For an UNMATCHED failure:

## CI Debug: <repo> · <pr-or-run-ref> · NOVEL

**Failing step:** <step name>
**Unique log lines:**
\`\`\`
<top 10 distinct error lines>
\`\`\`

This doesn't match any of the 11 playbook patterns. Surfacing the raw
evidence for your read. Once you identify the root cause, consider
adding it to the playbook (in this SKILL.md) so the next run catches
it automatically.

Headless invocation (permission mode)

/ci-debug REQUIRES Bash tool access — gh pr checks, gh run view, and gh api .../jobs/.../logs are how it fetches evidence. In headless claude -p runs (ci-sentinel, cron):

Use --permission-mode acceptEdits — the headless "use tools without prompting" mode. The skill is read-only by design, so this grants nothing risky.
NEVER dontAsk — it silently REFUSES permission-requiring tools (including Bash), so every analysis returns empty output with no error (#1862 Bug C).
claude -p reports auth/permission failures as JSON on stdout, not stderr — capture and log both streams on failure (see shared/rules/cc-bare-auth-gotcha.md for the auth side).

CRITICAL guardrails

NEVER auto-apply a fix. This skill proposes; the user approves. Wasted cycles from misclassification are exactly the failure mode we're hardening against.
NEVER skip the fetch-log step. Without the actual error text, classification is guessing. If logs are gone (>90 days old, run deleted), say so and stop.
Cite the exact memory entry (filename + section heading where relevant) so the user can verify the analogy.
Each classification must have falsifying evidence — the signature must match. Don't pattern-match on hope.

When to invoke

A specific CI run / job / PR check has failed and the user wants the diagnosis.
The user pastes a run URL or "PR #N is failing — why?".

When NOT to invoke

For broad "what's failing across the org?" — use /status instead.
For application-level test failures (the playbook is CI-infra-specific, not e.g. pytest failures).
Before reading the actual log — don't speculate.

Adding patterns

When a novel CI failure surfaces (the UNMATCHED report fires), add a row to the table above:

Signature: the unique-enough log line / metadata combination. Must be falsifiable.
Memory ref: name the memory file you wrote with the full incident write-up.
Proposed fix: the EXACT command line. No prose, no "you might want to". The skill produces commands the user runs; ambiguity defeats the purpose.

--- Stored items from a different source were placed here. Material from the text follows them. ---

-- ==== Sys2Proof/Certificates/Slice0/Obligations.lean ====
section
/-! DEFINITION. The statements for the provers. Names of `Sys2Proof.Claim` say in the spec's terms what a value or a state is; each `Obligations.<Name>` is one statement. -/

namespace Sys2Proof.Claim
end Sys2Proof.Claim

open Sys2Proof Sys2Proof.Machine Sys2Proof.Claim

/-! ### Integer words -/

/-- R301, R302, R370, R393, R401 with R296 and R297: the sum, the difference and the bitwise words, of registers and of an immediate. -/
def Obligations.AddSubtractLogicWords : Prop :=
  (∀ d a b : Reg, mixOk d [a, b] = true →
    Runs2 (.add d a b) d a b 1 (fun x y => x + y) ∧ Runs2 (.sub d a b) d a b 1 (fun x y => x - y) ∧
    Runs2 (.and d a b) d a b 1 (fun x y => x &&& y) ∧ Runs2 (.or d a b) d a b 1 (fun x y => x ||| y) ∧
    Runs2 (.xor d a b) d a b 1 (fun x y => x ^^^ y) ∧ Runs2 (.andn d a b) d a b 1 (fun x y => x &&& ~~~ y)) ∧
  (∀ (d a : Reg) (imm : BitVec 11), mixOk d [a] = true →
    Runs1 (.addImm d a imm) d a (fun x => x + imm.signExtend 32) ∧ Runs1 (.andImm d a imm) d a (fun x => x &&& imm.signExtend 32) ∧
    Runs1 (.orImm d a imm) d a (fun x => x ||| imm.signExtend 32) ∧ Runs1 (.xorImm d a imm) d a (fun x => x ^^^ imm.signExtend 32))

/-- R357, R364, R355: the smaller and the larger of two values, signed and unsigned, and the products, in terms of the integers that the words stand for. -/
def Obligations.MinMaxMultiplyWords : Prop :=
  ∀ d a b : Reg, mixOk d [a, b] = true →
    Runs2 (.minSgn d a b) d a b 1 (fun x y => if x.toInt ≤ y.toInt then x else y) ∧
    Runs2 (.maxSgn d a b) d a b 1 (fun x y => if x.toInt ≤ y.toInt then y else x) ∧
    Runs2 (.minUns d a b) d a b 1 (fun x y => if x.toNat ≤ y.toNat then x else y) ∧
    Runs2 (.maxUns d a b) d a b 1 (fun x y => if x.toNat ≤ y.toNat then y else x) ∧
    Runs2 (.mulLo d a b) d a b 4 (fun x y => BitVec.ofNat 32 (x.toNat * y.toNat)) ∧
    Runs2 (.mulHiSgn d a b) d a b 4 (fun x y => BitVec.ofInt 32 (x.toInt * y.toInt / 2 ^ 32)) ∧
    Runs2 (.mulHiUns d a b) d a b 4 (fun x y => BitVec.ofNat 32 (x.toNat * y.toNat / 2 ^ 32)) ∧
    Runs3 (.mad d a b) d a b 4 (fun x y z => BitVec.ofNat 32 (x.toNat * y.toNat + z.toNat))

/-- R384, R390, R304: shifts and rotates by the low five bits of the amount, with a register or an immediate amount, and the bit-field words with P in bits [4:0] and W in bits [13:8] of B, at most 32. -/
def Sys2Proof.Claim.ShiftAndFieldWordsClaim : Prop :=
  (∀ d a b : Reg, mixOk d [a, b] = true →
    Runs2 (.shl d a b) d a b 1 (fun x y => BitVec.ofNat 32 (x.toNat * 2 ^ (y.toNat % 32))) ∧
    Runs2 (.shr d a b) d a b 1 (fun x y => BitVec.ofNat 32 (x.toNat / 2 ^ (y.toNat % 32))) ∧
    Runs2 (.sra d a b) d a b 1 (fun x y => BitVec.ofInt 32 (x.toInt / 2 ^ (y.toNat % 32))) ∧
    Runs2 (.rot d a b) d a b 1
      (fun x y => BitVec.ofNat 32 (x.toNat * 2 ^ (y.toNat % 32)) ||| BitVec.ofNat 32 (x.toNat / 2 ^ (32 - y.toNat % 32))) ∧
    Runs2 (.bfx d a b) d a b 1
      (fun x y => BitVec.ofNat 32 (x.toNat / 2 ^ (y.toNat % 32) % 2 ^ min (y.toNat / 256 % 64) 32)) ∧
    Runs3 (.bfi d a b) d a b 1
      (fun x y z =>
        let m : Word := BitVec.ofNat 32 ((2 ^ min (y.toNat / 256 % 64) 32 - 1) * 2 ^ (y.toNat % 32))
        (z &&& ~~~ m) ||| (BitVec.ofNat 32 (x.toNat * 2 ^ (y.toNat % 32)) &&& m))) ∧
  (∀ (d a : Reg) (k : BitVec 5), mixOk d [a] = true →
    Runs1 (.shlImm d a k) d a (fun x => BitVec.ofNat 32 (x.toNat * 2 ^ k.toNat)) ∧
    Runs1 (.shrImm d a k) d a (fun x => BitVec.ofNat 32 (x.toNat / 2 ^ k.toNat)) ∧
    Runs1 (.sraImm d a k) d a (fun x => BitVec.ofInt 32 (x.toInt / 2 ^ k.toNat)) ∧
    Runs1 (.rotImm d a k) d a (fun x => BitVec.ofNat 32 (x.toNat * 2 ^ k.toNat) ||| BitVec.ofNat 32 (x.toNat / 2 ^ (32 - k.toNat))))

/-- R308, R312, R369, R375: bit reversal, leading zeros, complement and population count. -/
def Obligations.BitWords : Prop :=
  ∀ d a : Reg, mixOk d [a] = true →
    Runs1 (.not d a) d a (fun x => ~~~ x) ∧
    Runs1 (.brev d a) d a (fun x => x.reverse) ∧
    Runs1 (.clz d a) d a (fun x => BitVec.ofNat 32 ((List.range 32).takeWhile fun j => !x.getLsbD (31 - j)).length) ∧
    Runs1 (.popc d a) d a (fun x => BitVec.ofNat 32 ((List.range 32).countP fun j => x.getLsbD j))

/-- R347, R348, R361: `mov` copies; `li` writes the 18-bit immediate sign-extended; `lih` writes it to bits [31:14] and keeps bits [13:0]. `zr` in D selects the vector form, which writes no register and takes one issue cycle per pass. -/
def Sys2Proof.Claim.MoveWordsClaim : Prop :=
  (∀ d a : Reg, mixOk d [a] = true → Runs1 (.mov d a) d a fun x => x) ∧
  (∀ (d : Reg) (imm : BitVec 18), d.isV = true ∨ d.isS = true →
    RunsAs (.li d imm) d 1 [(d, 1)] 1 (fun _ _ _ _ => imm.signExtend 32) (fun _ _ _ => []) ∧
    RunsAs (.lih d imm) d 1 [(d, 1)] 1
      (fun tm bix t _ => BitVec.ofNat 32 (imm.toNat * 2 ^ 14 + (tm.rd bix d 0 t).toNat % 2 ^ 14)) (fun _ _ _ => [])) ∧
  (∀ (imm : BitVec 18) (s : State),
    exec (.li .zr imm) s = .next (s.finish s.team.passes) ∧ exec (.lih .zr imm) s = .next (s.finish s.team.passes))

/-- Shifts and bit fields (R304, R384, R390), and `mov`, `li` and `lih` (R347, R348, R361). -/
def Obligations.ShiftFieldMoveWords : Prop := ShiftAndFieldWordsClaim ∧ MoveWordsClaim

/-- Element `i` of `w` bits (R82). -/
def Sys2Proof.Claim.elemNat (w : Nat) (x : Word) (i : Nat) : Nat := x.toNat / 2 ^ (w * i) % 2 ^ w
/-- The element as a signed number. -/
def Sys2Proof.Claim.elemInt (w : Nat) (x : Word) (i : Nat) : Int := if 2 ^ (w - 1) ≤ elemNat w x i then (elemNat w x i : Int) - 2 ^ w else elemNat w x i
/-- The word whose elements of `w` bits are the integers `f 0`, `f 1`, … modulo 2^w (R82, R83). -/
def Sys2Proof.Claim.packed (w : Nat) (f : Nat → Int) : Word :=
  BitVec.ofNat 32 (((List.range (32 / w)).map fun i => (f i % 2 ^ w).toNat * 2 ^ (w * i)).sum)

/-- R300, R301, R357, R367, R393 on packed elements (R82, R83): every element on its own, modulo its width; `abs` and `neg` of all three types. -/
def Obligations.PackedIntegerWords : Prop :=
  (∀ d a b : Reg, mixOk d [a, b] = true →
    Runs2 (.addI16x2 d a b) d a b 1 (fun x y => packed 16 fun i => elemInt 16 x i + elemInt 16 y i) ∧
    Runs2 (.addI8x4 d a b) d a b 1 (fun x y => packed 8 fun i => elemInt 8 x i + elemInt 8 y i) ∧
    Runs2 (.subI16x2 d a b) d a b 1 (fun x y => packed 16 fun i => elemInt 16 x i - elemInt 16 y i) ∧
    Runs2 (.subI8x4 d a b) d a b 1 (fun x y => packed 8 fun i => elemInt 8 x i - elemInt 8 y i) ∧
    Runs2 (.minI16x2 d a b) d a b 1 (fun x y => packed 16 fun i => min (elemInt 16 x i) (elemInt 16 y i)) ∧
    Runs2 (.minI8x4 d a b) d a b 1 (fun x y => packed 8 fun i => min (elemInt 8 x i) (elemInt 8 y i)) ∧
    Runs2 (.maxI16x2 d a b) d a b 1 (fun x y => packed 16 fun i => max (elemInt 16 x i) (elemInt 16 y i)) ∧
    Runs2 (.maxI8x4 d a b) d a b 1 (fun x y => packed 8 fun i => max (elemInt 8 x i) (elemInt 8 y i))) ∧
  (∀ d a : Reg, mixOk d [a] = true →
    Runs1 (.absI32 d a) d a (fun x => packed 32 fun i => |elemInt 32 x i|) ∧
    Runs1 (.absI16x2 d a) d a (fun x => packed 16 fun i => |elemInt 16 x i|) ∧
    Runs1 (.absI8x4 d a) d a (fun x => packed 8 fun i => |elemInt 8 x i|) ∧
    Runs1 (.negI32 d a) d a (fun x => packed 32 fun i => -elemInt 32 x i) ∧
    Runs1 (.negI16x2 d a) d a (fun x => packed 16 fun i => -elemInt 16 x i) ∧
    Runs1 (.negI8x4 d a) d a (fun x => packed 8 fun i => -elemInt 8 x i))
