-- ==== Sys2Proof/Laws/State.lean ====
section
/-! SUPPORT. What each named update of the state, and of a context, leaves as it was: one lemma for each field. -/

namespace Sys2Proof.Machine

variable (s : State) (tm : Team)

/-! `State.modPm` -/

@[simp] theorem State.modPm_team (p : Nat) (f : PkgMem → PkgMem) : (s.modPm p f).team = s.team := rfl
@[simp] theorem State.modPm_blk (p : Nat) (f : PkgMem → PkgMem) : (s.modPm p f).blk = s.blk := rfl
@[simp] theorem State.modPm_core (p : Nat) (f : PkgMem → PkgMem) : (s.modPm p f).core = s.core := rfl
@[simp] theorem State.modPm_launch (p : Nat) (f : PkgMem → PkgMem) : (s.modPm p f).launch = s.launch := rfl
@[simp] theorem State.modPm_teams (p : Nat) (f : PkgMem → PkgMem) : (s.modPm p f).teams = s.teams := rfl
@[simp] theorem State.modPm_blocks (p : Nat) (f : PkgMem → PkgMem) : (s.modPm p f).blocks = s.blocks := rfl
@[simp] theorem State.modPm_cores (p : Nat) (f : PkgMem → PkgMem) : (s.modPm p f).cores = s.cores := rfl
@[simp] theorem State.modPm_launches (p : Nat) (f : PkgMem → PkgMem) : (s.modPm p f).launches = s.launches := rfl
@[simp] theorem State.modPm_clusters (p : Nat) (f : PkgMem → PkgMem) : (s.modPm p f).clusters = s.clusters := rfl
@[simp] theorem State.modPm_dies (p : Nat) (f : PkgMem → PkgMem) : (s.modPm p f).dies = s.dies := rfl
@[simp] theorem State.modPm_pkg (p : Nat) (f : PkgMem → PkgMem) : (s.modPm p f).pkg = s.pkg := rfl
@[simp] theorem State.modPm_hostMem (p : Nat) (f : PkgMem → PkgMem) : (s.modPm p f).hostMem = s.hostMem := rfl
@[simp] theorem State.modPm_hub (p : Nat) (f : PkgMem → PkgMem) : (s.modPm p f).hub = s.hub := rfl
@[simp] theorem State.modPm_tumbler (p : Nat) (f : PkgMem → PkgMem) : (s.modPm p f).tumbler = s.tumbler := rfl
@[simp] theorem State.modPm_links (p : Nat) (f : PkgMem → PkgMem) : (s.modPm p f).links = s.links := rfl
@[simp] theorem State.modPm_evwarn (p : Nat) (f : PkgMem → PkgMem) : (s.modPm p f).evwarn = s.evwarn := rfl
@[simp] theorem State.modPm_power (p : Nat) (f : PkgMem → PkgMem) : (s.modPm p f).power = s.power := rfl
@[simp] theorem State.modPm_time (p : Nat) (f : PkgMem → PkgMem) : (s.modPm p f).time = s.time := rfl
@[simp] theorem State.modPm_saved (p : Nat) (f : PkgMem → PkgMem) : (s.modPm p f).saved = s.saved := rfl
@[simp] theorem State.modPm_agenda (p : Nat) (f : PkgMem → PkgMem) : (s.modPm p f).agenda = s.agenda := rfl
@[simp] theorem State.modPm_integrityNext (p : Nat) (f : PkgMem → PkgMem) : (s.modPm p f).integrityNext = s.integrityNext := rfl
@[simp] theorem State.modPm_xLost (p : Nat) (f : PkgMem → PkgMem) : (s.modPm p f).xLost = s.xLost := rfl
@[simp] theorem State.modPm_lastUnit (p : Nat) (f : PkgMem → PkgMem) : (s.modPm p f).lastUnit = s.lastUnit := rfl
@[simp] theorem State.modPm_sinceAuto (p : Nat) (f : PkgMem → PkgMem) : (s.modPm p f).sinceAuto = s.sinceAuto := rfl
@[simp] theorem State.modPm_autoCount (p : Nat) (f : PkgMem → PkgMem) : (s.modPm p f).autoCount = s.autoCount := rfl
@[simp] theorem State.modPm_freeCount (p : Nat) (f : PkgMem → PkgMem) : (s.modPm p f).freeCount = s.freeCount := rfl

/-! `State.modCluster` -/

@[simp] theorem State.modCluster_team (k : Nat) (f : Cluster → Cluster) : (s.modCluster k f).team = s.team := rfl
@[simp] theorem State.modCluster_blk (k : Nat) (f : Cluster → Cluster) : (s.modCluster k f).blk = s.blk := rfl
@[simp] theorem State.modCluster_core (k : Nat) (f : Cluster → Cluster) : (s.modCluster k f).core = s.core := rfl
@[simp] theorem State.modCluster_launch (k : Nat) (f : Cluster → Cluster) : (s.modCluster k f).launch = s.launch := rfl
@[simp] theorem State.modCluster_teams (k : Nat) (f : Cluster → Cluster) : (s.modCluster k f).teams = s.teams := rfl
@[simp] theorem State.modCluster_blocks (k : Nat) (f : Cluster → Cluster) : (s.modCluster k f).blocks = s.blocks := rfl
@[simp] theorem State.modCluster_cores (k : Nat) (f : Cluster → Cluster) : (s.modCluster k f).cores = s.cores := rfl
@[simp] theorem State.modCluster_launches (k : Nat) (f : Cluster → Cluster) : (s.modCluster k f).launches = s.launches := rfl
@[simp] theorem State.modCluster_dies (k : Nat) (f : Cluster → Cluster) : (s.modCluster k f).dies = s.dies := rfl
@[simp] theorem State.modCluster_pkg (k : Nat) (f : Cluster → Cluster) : (s.modCluster k f).pkg = s.pkg := rfl
@[simp] theorem State.modCluster_mem (k : Nat) (f : Cluster → Cluster) : (s.modCluster k f).mem = s.mem := rfl
@[simp] theorem State.modCluster_hostMem (k : Nat) (f : Cluster → Cluster) : (s.modCluster k f).hostMem = s.hostMem := rfl
@[simp] theorem State.modCluster_hub (k : Nat) (f : Cluster → Cluster) : (s.modCluster k f).hub = s.hub := rfl
@[simp] theorem State.modCluster_tumbler (k : Nat) (f : Cluster → Cluster) : (s.modCluster k f).tumbler = s.tumbler := rfl
@[simp] theorem State.modCluster_links (k : Nat) (f : Cluster → Cluster) : (s.modCluster k f).links = s.links := rfl
@[simp] theorem State.modCluster_evwarn (k : Nat) (f : Cluster → Cluster) : (s.modCluster k f).evwarn = s.evwarn := rfl
@[simp] theorem State.modCluster_power (k : Nat) (f : Cluster → Cluster) : (s.modCluster k f).power = s.power := rfl
@[simp] theorem State.modCluster_time (k : Nat) (f : Cluster → Cluster) : (s.modCluster k f).time = s.time := rfl
@[simp] theorem State.modCluster_saved (k : Nat) (f : Cluster → Cluster) : (s.modCluster k f).saved = s.saved := rfl
@[simp] theorem State.modCluster_agenda (k : Nat) (f : Cluster → Cluster) : (s.modCluster k f).agenda = s.agenda := rfl
@[simp] theorem State.modCluster_integrityNext (k : Nat) (f : Cluster → Cluster) : (s.modCluster k f).integrityNext = s.integrityNext := rfl
@[simp] theorem State.modCluster_xLost (k : Nat) (f : Cluster → Cluster) : (s.modCluster k f).xLost = s.xLost := rfl
@[simp] theorem State.modCluster_lastUnit (k : Nat) (f : Cluster → Cluster) : (s.modCluster k f).lastUnit = s.lastUnit := rfl
@[simp] theorem State.modCluster_sinceAuto (k : Nat) (f : Cluster → Cluster) : (s.modCluster k f).sinceAuto = s.sinceAuto := rfl
@[simp] theorem State.modCluster_autoCount (k : Nat) (f : Cluster → Cluster) : (s.modCluster k f).autoCount = s.autoCount := rfl
@[simp] theorem State.modCluster_freeCount (k : Nat) (f : Cluster → Cluster) : (s.modCluster k f).freeCount = s.freeCount := rfl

Commit the SKILL.md change as docs(ci-debug): add pattern #N (<short-name>). The /ork:ci-sentinel workflow picks up new patterns automatically on its next sweep — no separate plumbing needed.

Related Skills

Composes with — /ork:ci-sentinel (the autonomous hourly trigger for this skill against open red PRs).
Anti-pattern — manually re-running gh pr checks and eyeballing the logs across N repos. That's exactly the toil this skill kills.
Upstream — /status for org-wide sweeps that surface WHICH PRs are red; this skill answers WHY.